Mr. Speaker, it has been mentioned in this House many times that a job is the best social program. It reduces social spending on families with jobs, and I believe a salary paid is a return of $2.50 to every dollar paid to the employee. Thank you, Mr. Speaker.

Early Childhood Development
Members' Statements

Page 4579

The Speaker Jackson Lafferty

Masi. Members' statements. Item 4, reports of standing and special committees. Member for Kam Lake.

Committee Report 9-18(3): Report on the Review of Bill 18, An Act to Amend the Cities, Towns and Villages Act
Reports Of Standing And Special Committees

October 30th, 2018

Page 4579

Kieron Testart Kam Lake

Thank you, Mr. Speaker. Mr. Speaker, your Standing Committee on Government Operations is pleased to provide its Report on the Review of Bill 18, An Act to Amend the Cities, Towns and Villages Act, and commends it to the House.

Introduction

Bill 18, sponsored by the Department of Municipal and Community Affairs (MACA), amends the Cities, Towns and Villages (CTV) Act to provide municipal councils governed under the act with new powers: the authority to impose a tax on tourist accommodations; and the authority to allow property owners to finance energy efficiency or renewable energy works through local improvement charges added to the property owner's municipal tax bill. It is important to note that these new powers are separate from one another and not related, except that they are both dealt with under the Cities, Towns and Villages Act, the legislation that sets out the powers of tax-based municipal governments.

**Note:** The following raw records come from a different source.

-- ==== Sys2Proof/Machine/Station.lean ====
section
/-! DEFINITION. Station trajectory and laser firing (R194 to R236): the computation of one cycle for one station. -/
namespace Sys2Proof.Machine

/-! ### Corrections of a station (R435 to R445) -/

/-- A table count through the drift term (R441). -/
def driftCount (c r0 : Nat) (off : Int) (gain : Nat) : Nat :=
  wrap32 (r0 + off + (2 * (countDiff c r0 * gain) + 16777216) / 33554432)
/-- The axis targets of a bed point: X and Y through table and drift term, focus (R209, R441). -/
def stationTargets (d : Dev) (s : Nat) (x y : Int) : Nat × Nat × Nat :=
  let bank := (stationOf d s).bank
  let cx := fctTarget d s bank 0 x y
  let cy := fctTarget d s bank 1 x y
  let cf := fctTarget d s bank 2 x y
  let c := calStation d s
  match c.refs with
  | some r => (driftCount cx r.x0 c.term.offX c.term.gainX, driftCount cy r.y0 c.term.offY c.term.gainY, cf)
  | none => (cx, cy, cf)
def driftGains (d : Dev) (s : Nat) : Nat × Nat :=
  let c := calStation d s
  match c.refs with | some _ => (c.term.gainX, c.term.gainY) | none => (16777216, 16777216)

/-- J⁻¹ of a pair of count differences at a bed point: numerators and denominator, in nm (R212, R441). -/
def stationInverse (d : Dev) (s : Nat) (x y cx cy : Int) : Option (Int × Int × Int) :=
  let g := driftGains d s
  (inverseSlope d s (stationOf d s).bank x y (cx * 16777216 * g.2) (cy * 16777216 * g.1)).map fun r =>
    (r.1, r.2.1, r.2.2 * g.1 * g.2)

/-- The counts by which a station's targets still lie at those of its old table or drift term: until the move of R211 or
R442 begins, it holds where it did, and a return jump under way ends there. -/
def pendingShift (d : Dev) (s : Nat) : Int × Int :=
  let st := stationOf d s
  match st.remap with
  | some old =>
    let e := match st.path with | some p => (p.ex, p.ey) | none => (st.next.x, st.next.y)
    let c := stationTargets d s e.1 e.2
    (countDiff old.1 c.1, countDiff old.2 c.2.1)
  | none => (0, 0)
/-- The axis targets of a commanded bed point. -/
def commandTargets (d : Dev) (s : Nat) (x y : Int) : Nat × Nat × Nat :=
  let c := stationTargets d s x y
  let h := pendingShift d s
  (wrap32 (c.1 + h.1), wrap32 (c.2.1 + h.2), c.2.2)

/-! ### Setpoints -/

def Kin.setpoint (k : Kin) (f : FocusKin) (onPour : Bool) : Setpoint :=
  ⟨k.x, k.y, k.vx, k.vy, k.ax, k.ay, k.along, f.pos, f.vel, f.acc, onPour⟩
def Setpoint.rest (p : Setpoint) : Setpoint := { p with vx := 0, vy := 0, ax := 0, ay := 0, along := 0, vf := 0, af := 0 }
def Setpoint.kin (p : Setpoint) : Kin := ⟨p.x, p.y, p.vx, p.vy, p.ax, p.ay, p.along⟩
/-- The table's focus count at a bed point. -/
def tableFocus (d : Dev) (s : Nat) (x y : Int) : Int := signed 32 (fctTarget d s (stationOf d s).bank 2 x y)
/-- Focus at a point of a pour: the table's count there and the pour's offset (R205). -/
def pourFocusAt (d : Dev) (s : Nat) (p : BitVec 256) (x y : Int) : Int := tableFocus d s x y + focusOffset d s p

/-- Counts for a distance in 2⁻¹²⁸ nm, in 2⁻⁴⁸ counts, at so many counts per µm in Q16.16. -/
def focusCounts (gain x : Int) : Int := x * gain / (65536000 * 2 ^ 80)
/-- Distance in 2⁻¹²⁸ nm for counts in 2⁻⁴⁸. -/
def focusFine (gain x : Int) : Int := x * 65536000 * 2 ^ 80 / max 1 gain

/-- The focus of a path off the pours at an instant: the move of a jump, or the deceleration of a stop. -/
def Path.focus (p : Path) (t : Nat) : FocusKin :=
  match p.fstop with
  | none => focusAt p.flim p.f0 p.f1 (t - p.start)
  | some (q, gain) =>
    let r := q.run (t - p.start)
    ⟨p.f0 + (focusCounts gain r.p + 2 ^ 47) / 2 ^ 48, focusCounts gain r.v, focusCounts gain r.a⟩

/-- The setpoint of a path at an instant (R197, R205). -/
def pathSetpoint (d : Dev) (s : Nat) (p : Path) (t : Nat) : Setpoint :=
  let k := p.kin t
  k.setpoint (if p.onPour then ⟨tableFocus d s k.x k.y + p.f0, 0, 0⟩ else p.focus t) p.onPour

/-! ### Pours of the island (R194 to R196) -/

def islandPoursOf (d : Dev) (s : Nat) : List (BitVec 256) :=
  match d.heats.running, (stationOf d s).island with
  | some x, some key => x.pours key
  | _, _ => []

/-- Whether pour `i` of the island is available in the current cycle (R195). -/
def Station.available (st : Station) (i : Nat) : Bool :=
  decide (i < st.loadedBefore) && (match st.peerHeld with | none => true | some n => decide (i < st.pourBefore + n))

/-- Shift of the counts at a cycle start. -/
def Station.rollLoads (st : Station) : Station :=
  { st with loadedBefore := st.loadedNow, loadedNow := st.loaded, pourBefore := st.pourNow, pourNow := st.pour }

/-- A pour record reaches the prefetch buffer (R194). -/
def prefetch (d : Dev) (s : Nat) : Dev :=
  let st := stationOf d s
  if st.island.isSome && decide (st.loaded < (islandPoursOf d s).length ∧ st.loaded - st.pour < 256) then
    setStation d s { st with loaded := st.loaded + 1 }
  else d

Bill 18 received second reading in the Legislative Assembly on May 29, 2018, and was referred to the Standing Committee on Government Operations ("the committee") for review.

The standing committee is pleased to report on its review of Bill 18: An Act to Amend the Cities, Towns and Villages Act.

Background

The Cities, Towns and Villages Act governs the tax-based municipalities of Yellowknife, Norman Wells, Fort Smith, Inuvik, Hay River, and Fort Simpson in the Northwest Territories. The amendments proposed to the CTV Act under Bill 18 would provide these municipalities with two new areas of authority that municipalities could choose to exercise at their discretion.

Tourist Accommodation Tax

As drafted, Bill 18 provides tax-based municipalities with the authority to pass a bylaw imposing a tourist accommodation tax, not exceeding 4 percent of the daily accommodation rate on anyone who offers accommodation in return for money within the municipal boundaries.

The bill prohibits the tax from being imposed on the following persons and classes of accommodation: accommodation paid for more than 30 continuous days; accommodation where the rate is less than $20 per night; accommodation where the subject of the tax is the Government of the Northwest Territories or its public boards and agencies; any person or family member being accommodated as a result of medical travel; anyone paying for a stay at a hospital or healthcare facility; or any other class of persons or bodies set out in the regulations. Collectively, these exemptions are referred to as "exclusions" in the act's marginal notes.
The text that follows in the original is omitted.